Careful policy design could unlock massive rooftop solar market around the world

solar

Customer-sited solar is a major untapped opportunity, which could see 167 million households and 23 million businesses worldwide hosting their own clean power generation by 2050, according to a joint report by research firm BloombergNEF (BNEF) and Schneider Electric. These deployments will unlock major decarbonisation benefits, but policy and tariff design will be critical to enable them.

The report ‘Realizing the Potential of Customer-Sited Solar’ finds that rapidly falling costs of solar technology have already made it economical for homes and businesses to generate their own power in some markets. In Australia, for example, the payback period for households investing in solar has been favourable, at less than ten years, since 2013. As a result, adoption has already taken off, with more than 2.5 gigawatts of residential solar added in 2020 alone.

These solar installations can generate economic returns for the hosting homes and businesses, as well as wider benefits in terms of carbon emissions reductions, peak load reductions, and employment opportunities.

“Customer-sited solar is a huge opportunity that is often completely overlooked. Thanks to falling costs and policy measures, it is already being rapidly deployed in some markets. Its massive scale up is very likely,” said Vincent Petit, Head of the Schneider Electric Sustainability Research Institute, and SVP of Global Strategy Prospective & External Affairs at Schneider Electric. “This is vital for decarbonising the power sector and offers huge additional consumer benefits. It is time to embrace this transformation.”

Kick-starting the market

Experience shows that solar adoption mainly occurs when there is an economic case for the households and businesses investing in the technology, usually in the form of high internal rates of return (IRR) or short payback periods. In regions where the economics have not yet reached such tipping points, policy makers are introducing targeted incentives to create favorable market conditions and bring forward deployment.
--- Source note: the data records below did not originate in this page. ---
-- ==== Sys2Proof/Tests/Slice0.lean ====
section
/-! SUPPORT. Sys2Proof/Tests/Slice0.lean: tests whose expected results are the vectors of 95_test_vectors.md (its configuration T0)
or words written out from the spec's encodings, the ill-formed terms WellFormed refuses, and for each obligation with hypotheses
a witness that meets them. -/

namespace Sys2Proof.Tests

open Sys2Proof.Machine

/-! ### The test configuration T0 of 95_test_vectors.md and small states -/

/-- T0: `dev`, `0.7.0`, `free`, pins 3 5 6 9 10 11, modes 0 2 1, line feed, `ERR:`, no limit of RAW. -/
def t0Cfg : Cfg where
  deviceId := [0x64, 0x65, 0x76]
  fwVersion := [0x30, 0x2E, 0x37, 0x2E, 0x30]
  labelFreemem := [0x66, 0x72, 0x65, 0x65]
  pwmSet := [3, 5, 6, 9, 10, 11]
  modeInput := 0
  modeInputPullup := 2
  modeOutput := 1
  eol := [0x0A]
  diagPrefix := [0x45, 0x52, 0x52, 0x3A]
  rawMax := none

/-- The state after reset under T0, the collaborators being silent beyond the answers given. -/
def t0 : State := { State.reset with cfg := t0Cfg, answering := false }

/-- A frame open with these interior bytes, the end delimiter next on RX, these answers at hand. -/
def frameOpen (raw : List Byte) (answers : List Answer) : State :=
  { t0 with ph := .collect, raw := raw, rx := [.byte 0x3E], answers := answers }

/-- An answer with this number and level, the other components arbitrary. -/
def numberAnswer (level : Bool) (n : Nat) : Answer := ⟨level, n, .out, .nan, .nan⟩

/-- An answer with this mode. -/
def modeAnswer (m : PinMode) : Answer := ⟨false, 0, m, .nan, .nan⟩

/-- An answer with these readings. -/
def readings (a b : Reading) : Answer := ⟨false, 0, .out, a, b⟩

/-- TX after an outcome; nothing where there is no next state. -/
def txOf : Result → List Byte
  | .next t => t.tx
  | .fault _ | .refused _ => []

/-- The calls after an outcome. -/
def callsOf : Result → List Call
  | .next t => t.calls
  | .fault _ | .refused _ => []

/-- The phase after an outcome, SCAN where there is no next state. -/
def phaseOf : Result → Phase
  | .next t => t.ph
  | .fault _ | .refused _ => .scan

/-- Bytes as RX events. -/
def rxBytes (bs : List Byte) : List RxEvent := bs.map .byte

/-! ### WellFormed refuses an ill-formed term for each of its checks -/

/-- R84: a pin above 99. -/
theorem test_wellFormed_refuses_pin_100 : (Instr.anaWr 100 0).wellFormed = false := by decide
/-- R85: a value above 999. -/
theorem test_wellFormed_refuses_value_1000 : (Instr.anaWr 0 1000).wellFormed = false := by decide
/-- R82, R95: a free operation byte that is the end delimiter. -/
theorem test_wellFormed_refuses_op_end : (Instr.owTemp 0x3E 0 0).wellFormed = false := by decide
/-- The largest operands and the neighbours of the end delimiter are well-formed. -/
theorem test_wellFormed_accepts_bounds :
    (Instr.anaWr 99 999).wellFormed = true ∧ (Instr.dhtRd 0x3D 99 999).wellFormed = true ∧
    (Instr.owTempU 0x3F 0 0).wellFormed = true := by decide

/-! ### Decoding: words written out from the spec's encodings -/

/-- `zz12345` (R150). -/
theorem test_decode_sysMem : decode [0x7A, 0x7A, 0x31, 0x32, 0x33, 0x34, 0x35] = .command (.sysMem 12 345) := by decide
/-- `zv00000` (R151, S4). -/
theorem test_decode_sysVer : decode [0x7A, 0x76, 0x30, 0x30, 0x30, 0x30, 0x30] = .command (.sysVer 0 0) := by decide
/-- `AR03000` (R160). -/
theorem test_decode_anaRd : decode [0x41, 0x52, 0x30, 0x33, 0x30, 0x30, 0x30] = .command (.anaRd 3 0) := by decide
/-- `AW09128` (R161). -/
theorem test_decode_anaWr : decode [0x41, 0x57, 0x30, 0x39, 0x31, 0x32, 0x38] = .command (.anaWr 9 128) := by decide
/-- `DR08000` (R170, D2). -/
theorem test_decode_digRd : decode [0x44, 0x52, 0x30, 0x38, 0x30, 0x30, 0x30] = .command (.digRd 8 0) := by decide
/-- `DW07001` (R171, S2). -/
theorem test_decode_digWr : decode [0x44, 0x57, 0x30, 0x37, 0x30, 0x30, 0x31] = .command (.digWr 7 1) := by decide
/-- `MI05000` (R180). -/
theorem test_decode_modeIn : decode [0x4D, 0x49, 0x30, 0x35, 0x30, 0x30, 0x30] = .command (.modeIn 5 0) := by decide
/-- `MP02000` (R181, PRG5). -/
theorem test_decode_modePu : decode [0x4D, 0x50, 0x30, 0x32, 0x30, 0x30, 0x30] = .command (.modePu 2 0) := by decide
/-- `MO05000` (R182, S1). -/
theorem test_decode_modeOut : decode [0x4D, 0x4F, 0x30, 0x35, 0x30, 0x30, 0x30] = .command (.modeOut 5 0) := by decide
/-- `MR05000` (R183). -/
theorem test_decode_modeRd : decode [0x4D, 0x52, 0x30, 0x35, 0x30, 0x30, 0x30] = .command (.modeRd 5 0) := by decide
/-- `wR02003` (R190, W3). -/
theorem test_decode_owTemp : decode [0x77, 0x52, 0x30, 0x32, 0x30, 0x30, 0x33] = .command (.owTemp 0x52 2 3) := by decide
/-- `WR05001` (R191: not a read, byte 0 decides). -/
theorem test_decode_owTempU : decode [0x57, 0x52, 0x30, 0x35, 0x30, 0x30, 0x31] = .command (.owTempU 0x52 5 1) := by decide
/-- `S014002` (R200, S5). -/
theorem test_decode_dhtRd : decode [0x53, 0x30, 0x31, 0x34, 0x30, 0x30, 0x32] = .command (.dhtRd 0x30 14 2) := by decide

/-- R97: lower-case letters are no operations of `A`; `Z` is no command. -/
theorem test_decode_rejects_by_name :
    decode [0x41, 0x72, 0x30, 0x35, 0x30, 0x30, 0x30] = .rejected .unrecognizedOperation ∧ decode [0x5A, 0x7A, 0x30, 0x30, 0x30, 0x30, 0x30] = .rejected .unrecognizedCommand ∧
    decode [0x7A, 0x7A, 0x30, 0x30, 0x30, 0x30] = .rejected .wrongLength := by decide
/-- The same through the numbering of opcode_table.json: `DW07001`, and a word with the end delimiter inside (R82). -/
theorem test_decodeTableWord :
    decodeTableWord 56 0x44573037303031 = some (.digWr 7 1) ∧ decodeTableWord 56 0x773E3032303033 = none := by decide
/-- A row's word without its operand bits: `zz` and five zero bytes, which parse to 0 (R86). -/
theorem test_decodeTableWord_zeros : decodeTableWord 56 0x7A7A0000000000 = some (.sysMem 0 0) := by decide

/-- Vectors P1 to P19 of parse_dec. -/
theorem test_parseDec :
    parseDec [0x30, 0x30] = 0 ∧ parseDec [0x30, 0x35] = 5 ∧ parseDec [0x31, 0x34] = 14 ∧
    parseDec [0x39, 0x39] = 99 ∧ parseDec [0x30, 0x30, 0x31] = 1 ∧ parseDec [0x32, 0x35, 0x36] = 256 ∧
    parseDec [0x39, 0x39, 0x39] = 999 ∧ parseDec [0x31, 0x61] = 0 ∧ parseDec [0x61, 0x31] = 0 ∧
    parseDec [0x20, 0x35] = 0 ∧ parseDec [0x2D, 0x31] = 0 ∧ parseDec [0x35, 0x20] = 0 ∧
    parseDec [0x31, 0x2E, 0x35] = 0 ∧ parseDec [0x30, 0x78, 0x31] = 0 := by decide
/-- Section 2.1: dec. -/
theorem test_dec :
    dec 0 = [0x30] ∧ dec 5 = [0x35] ∧ dec 14 = [0x31, 0x34] ∧ dec 999 = [0x39, 0x39, 0x39] ∧
    dec 1023 = [0x31, 0x30, 0x32, 0x33] := by decide

/-! ### The literals the source fixes (R5) -/

/-- MSG_DHT_FAIL has 31 bytes (R5) and is the text of S5. -/
theorem test_msgDhtFail : msgDhtFail.length = 31 ∧ msgDhtFail =
    [0x46, 0x61, 0x69, 0x6C, 0x65, 0x64, 0x20, 0x74, 0x6F, 0x20, 0x72, 0x65, 0x61, 0x64, 0x20] ++
    [0x66, 0x72, 0x6F, 0x6D, 0x20, 0x44, 0x48, 0x54, 0x20, 0x73, 0x65, 0x6E, 0x73, 0x6F, 0x72, 0x21] := by decide

/-! ### One step per command under T0 (95_test_vectors.md section 2; a few from section 1) -/

/-- Z2: pin and value are decoded and ignored. -/
theorem test_sysMem_reply :
    txOf (step (frameOpen [0x7A, 0x7A, 0x39, 0x39, 0x39, 0x39, 0x39] [numberAnswer false 1500])) =
      [0x64, 0x65, 0x76, 0x25, 0x66, 0x72, 0x65, 0x65, 0x25, 0x31, 0x35, 0x30, 0x30, 0x0A] ∧
    callsOf (step (frameOpen [0x7A, 0x7A, 0x39, 0x39, 0x39, 0x39, 0x39] [numberAnswer false 1500])) = [.freeMemory] := by decide
/-- S4: `zv00000` makes no call. -/
theorem test_sysVer_reply :
    txOf (step (frameOpen [0x7A, 0x76, 0x30, 0x30, 0x30, 0x30, 0x30] [])) =
      [0x64, 0x65, 0x76, 0x25, 0x76, 0x65, 0x72, 0x73, 0x69, 0x6F, 0x6E, 0x25, 0x30, 0x2E, 0x37, 0x2E, 0x30, 0x0A] ∧
    callsOf (step (frameOpen [0x7A, 0x76, 0x30, 0x30, 0x30, 0x30, 0x30] [])) = [] := by decide
/-- X20: a malformed value field changes nothing. -/
theorem test_sysVer_ignores_fields :
    txOf (step (frameOpen [0x7A, 0x76, 0x30, 0x30, 0x25, 0x30, 0x30] [])) =
      [0x64, 0x65, 0x76, 0x25, 0x76, 0x65, 0x72, 0x73, 0x69, 0x6F, 0x6E, 0x25, 0x30, 0x2E, 0x37, 0x2E, 0x30, 0x0A] ∧
    callsOf (step (frameOpen [0x7A, 0x76, 0x30, 0x30, 0x25, 0x30, 0x30] [])) = [] := by decide
/-- A3: the value field is ignored. -/
theorem test_anaRd_reply :
    txOf (step (frameOpen [0x41, 0x52, 0x30, 0x35, 0x37, 0x37, 0x37] [numberAnswer false 512])) =
      [0x64, 0x65, 0x76, 0x25, 0x35, 0x25, 0x35, 0x31, 0x32, 0x0A] ∧
    callsOf (step (frameOpen [0x41, 0x52, 0x30, 0x35, 0x37, 0x37, 0x37] [numberAnswer false 512])) = [.analogRead 5] := by decide
/-- A8: 999 is passed on and echoed; pin 10 is in PWM_SET. -/
theorem test_anaWr_above_255 :
    txOf (step (frameOpen [0x41, 0x57, 0x31, 0x30, 0x39, 0x39, 0x39] [numberAnswer false 0])) =
      [0x64, 0x65, 0x76, 0x25, 0x31, 0x30, 0x25, 0x39, 0x39, 0x39, 0x0A] ∧
    callsOf (step (frameOpen [0x41, 0x57, 0x31, 0x30, 0x39, 0x39, 0x39] [numberAnswer false 0])) = [.analogWrite 10 999] := by decide
/-- PRG3: pin 4 is not in PWM_SET, no call, the same echo. -/
theorem test_anaWr_other_pin :
    txOf (step (frameOpen [0x41, 0x57, 0x30, 0x34, 0x31, 0x32, 0x38] [])) =
      [0x64, 0x65, 0x76, 0x25, 0x34, 0x25, 0x31, 0x32, 0x38, 0x0A] ∧
    callsOf (step (frameOpen [0x41, 0x57, 0x30, 0x34, 0x31, 0x32, 0x38] [])) = [] := by decide
/-- D9: a malformed pin reads pin 0. -/
theorem test_digRd_malformed_pin :
    txOf (step (frameOpen [0x44, 0x52, 0x78, 0x37, 0x30, 0x30, 0x30] [numberAnswer true 0])) =
      [0x64, 0x65, 0x76, 0x25, 0x30, 0x25, 0x31, 0x0A] ∧
    callsOf (step (frameOpen [0x44, 0x52, 0x78, 0x37, 0x30, 0x30, 0x30] [numberAnswer true 0])) = [.digitalRead 0] := by decide
/-- D5: 255 writes 1, the reply is the level read. -/
theorem test_digWr_truthiness :
    txOf (step (frameOpen [0x44, 0x57, 0x30, 0x37, 0x32, 0x35, 0x35] [numberAnswer false 0, numberAnswer true 0])) =
      [0x64, 0x65, 0x76, 0x25, 0x37, 0x25, 0x31, 0x0A] ∧
    callsOf (step (frameOpen [0x44, 0x57, 0x30, 0x37, 0x32, 0x35, 0x35] [numberAnswer false 0, numberAnswer true 0])) = [.digitalWrite 7 true, .digitalRead 7] := by decide
/-- D12: the oracle answers 0 to the read-back. -/
theorem test_digWr_contention :
    txOf (step (frameOpen [0x44, 0x57, 0x30, 0x37, 0x30, 0x30, 0x31] [numberAnswer true 0, numberAnswer false 0])) =
      [0x64, 0x65, 0x76, 0x25, 0x37, 0x25, 0x30, 0x0A] ∧
    callsOf (step (frameOpen [0x44, 0x57, 0x30, 0x37, 0x30, 0x30, 0x31] [numberAnswer true 0, numberAnswer false 0])) = [.digitalWrite 7 true, .digitalRead 7] := by decide
/-- M1. -/
theorem test_modeIn_reply :
    txOf (step (frameOpen [0x4D, 0x49, 0x30, 0x35, 0x30, 0x30, 0x30] [modeAnswer .out])) =
      [0x64, 0x65, 0x76, 0x25, 0x35, 0x25, 0x30, 0x0A] ∧
    callsOf (step (frameOpen [0x4D, 0x49, 0x30, 0x35, 0x30, 0x30, 0x30] [modeAnswer .out])) = [.pinMode 5 .inp] := by decide
/-- M2. -/
theorem test_modePu_reply :
    txOf (step (frameOpen [0x4D, 0x50, 0x30, 0x35, 0x30, 0x30, 0x30] [modeAnswer .out])) =
      [0x64, 0x65, 0x76, 0x25, 0x35, 0x25, 0x32, 0x0A] ∧
    callsOf (step (frameOpen [0x4D, 0x50, 0x30, 0x35, 0x30, 0x30, 0x30] [modeAnswer .out])) = [.pinMode 5 .inpPullup] := by decide
/-- M7: the value field is ignored. -/
theorem test_modeOut_ignores_value :
    txOf (step (frameOpen [0x4D, 0x4F, 0x30, 0x35, 0x31, 0x32, 0x33] [modeAnswer .inp])) =
      [0x64, 0x65, 0x76, 0x25, 0x35, 0x25, 0x31, 0x0A] ∧
    callsOf (step (frameOpen [0x4D, 0x4F, 0x30, 0x35, 0x31, 0x32, 0x33] [modeAnswer .inp])) = [.pinMode 5 .out] := by decide
/-- M6: the third mode. -/
theorem test_modeRd_pullup :
    txOf (step (frameOpen [0x4D, 0x52, 0x30, 0x35, 0x30, 0x30, 0x30] [modeAnswer .inpPullup])) =
      [0x64, 0x65, 0x76, 0x25, 0x35, 0x25, 0x32, 0x0A] ∧
    callsOf (step (frameOpen [0x4D, 0x52, 0x30, 0x35, 0x30, 0x30, 0x30] [modeAnswer .inpPullup])) = [.readMode 5] := by decide
/-- W3: `wR02003` at -3.25: index, temperature; fmt_real is open, so the token stays symbolic. -/
theorem test_owTemp_reply : ∃ t,
    exec (.owTemp 0x52 2 3) { t0 with answers := [readings (.rational (-13 / 4)) .nan] } = .next t ∧
    t.trace = sent [0x64, 0x65, 0x76, 0x25, 0x32, 0x25] ++ [.called (.owReadTempC 2 3 9), .returned (.owReadTempC 2 3 9)] ++
      sent ([0x33, 0x25] ++ fmtReal [0x0A] ((-13 / 4 : ℚ) : ℝ) ++ [0x0A]) := ⟨_, rfl, by rfl⟩
/-- W2: `W002000` acts as `w002000`. -/
theorem test_owTempU_acts_as_owTemp :
    execOwTempU 0x30 2 0 { t0 with answers := [readings (.rational (43 / 2)) .nan] } =
    execOwTemp 0x30 2 0 { t0 with answers := [readings (.rational (43 / 2)) .nan] } := by rfl
/-- H5: `SR04022` at (60.25, -5.0): humidity, colon, temperature in one token. -/
theorem test_dhtRd_reply : ∃ t,
    exec (.dhtRd 0x52 4 22) { t0 with answers := [readings (.rational (241 / 4)) (.rational (-5))] } = .next t ∧
    t.trace = sent [0x64, 0x65, 0x76, 0x25, 0x34, 0x25] ++ [.called (.dhtRead 4 22), .returned (.dhtRead 4 22)] ++
      sent (fmtReal [0x0A] ((241 / 4 : ℚ) : ℝ) ++ [0x3A] ++ fmtReal [0x0A] ((-5 : ℚ) : ℝ) ++ [0x0A]) := ⟨_, rfl, by rfl⟩
/-- H3: one good and one bad reading is a failure. -/
theorem test_dhtRd_one_bad_reading :
    txOf (step (frameOpen [0x53, 0x30, 0x31, 0x34, 0x30, 0x30, 0x32] [readings (.rational 45) .nan])) =
      [0x64, 0x65, 0x76, 0x25, 0x31, 0x34, 0x25, 0x46, 0x61, 0x69, 0x6C, 0x65, 0x64, 0x20, 0x74, 0x6F, 0x20, 0x72, 0x65, 0x61, 0x64, 0x20, 0x66, 0x72, 0x6F, 0x6D, 0x20, 0x44, 0x48, 0x54, 0x20, 0x73, 0x65, 0x6E, 0x73, 0x6F, 0x72, 0x21, 0x0A] ∧
    callsOf (step (frameOpen [0x53, 0x30, 0x31, 0x34, 0x30, 0x30, 0x32] [readings (.rational 45) .nan])) = [.dhtRead 14 2] := by decide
One such example is France, where existing incentives mean that residential solar can earn internal rates of return of around 18.5 per cent (a five-year payback), and commercial installations achieve 10.4% IRR (or a nine-year payback). This has stimulated gradual growth in the market, to about 500 megawatts of installations in 2020.

A key consideration at the early stage of market development is to avoid an unsustainable boom. Policy designs should account for the fact that solar costs will continue to fall over time, and moderate support to reflect these changing dynamics.

Solar for new-build homes and businesses

The economic case for adding solar during construction of new buildings is particularly strong. This is because so-called ‘soft costs’, such as marketing and sales costs, as well as labor and construction costs, can be reduced, while the benefits remain the same. In California, the economic case for adding residential solar on existing homes is already good at 20 per cent IRR, but the new report estimates that this figure is twice as high, at 40 per cent IRR, when solar is added at the point of construction. In France, the IRR for residential solar could be boosted to 28 per cent when added during new construction.

As solar markets develop and mature, policy makers and regulators must gradually shift their emphasis toward unlocking flexibility and encouraging the adoption of energy storage. This is because high levels of solar adoption can lead to excess energy production during the day, while also possibly destabilizing the power grid. At this stage, the addition of energy storage becomes valuable, as it allows the renewable electricity to be stored for use during evening hours.

“The evolution of customer-sited solar is to add some form of flexibility, which has the ability to unlock a much higher penetration of solar,” said Yayoi Sekine, BNEF’s Head of Decentralized Energy. “The most obvious form of flexibility is batteries, but energy storage will come in many forms, including shifting demand and using electric vehicles.”

Tools to encourage energy storage include adjusted export rates (the payments offered to solar owners when they export energy to the grid), time-of-use retail electricity rates (which reflect the lower generation costs of solar during the daytime), enabling payments for storage to provide grid services (sometimes called aggregation payments), and implementation of demand charges (primarily for business customers). These levers are generally meant to make rates more reflective of generation and grid costs but are also likely to encourage energy storage.

In California, for example, reducing export rates to 35 per cent of retail tariffs, while it would damage the economics of solar overall, would shift the emphasis over to solar systems paired with storage, which would still generate a 13% IRR. For commercial and industrial installations, adding so-called aggregation payments for batteries would boost IRRs to 22.8 per cent, making solar-plus-storage a more attractive option than solar alone.

The report investigates these mechanisms in depth, and provides individual use case analysis for France, Spain, Australia, California (U.S.) and New Jersey (U.S.), as example of markets at different stages of maturity.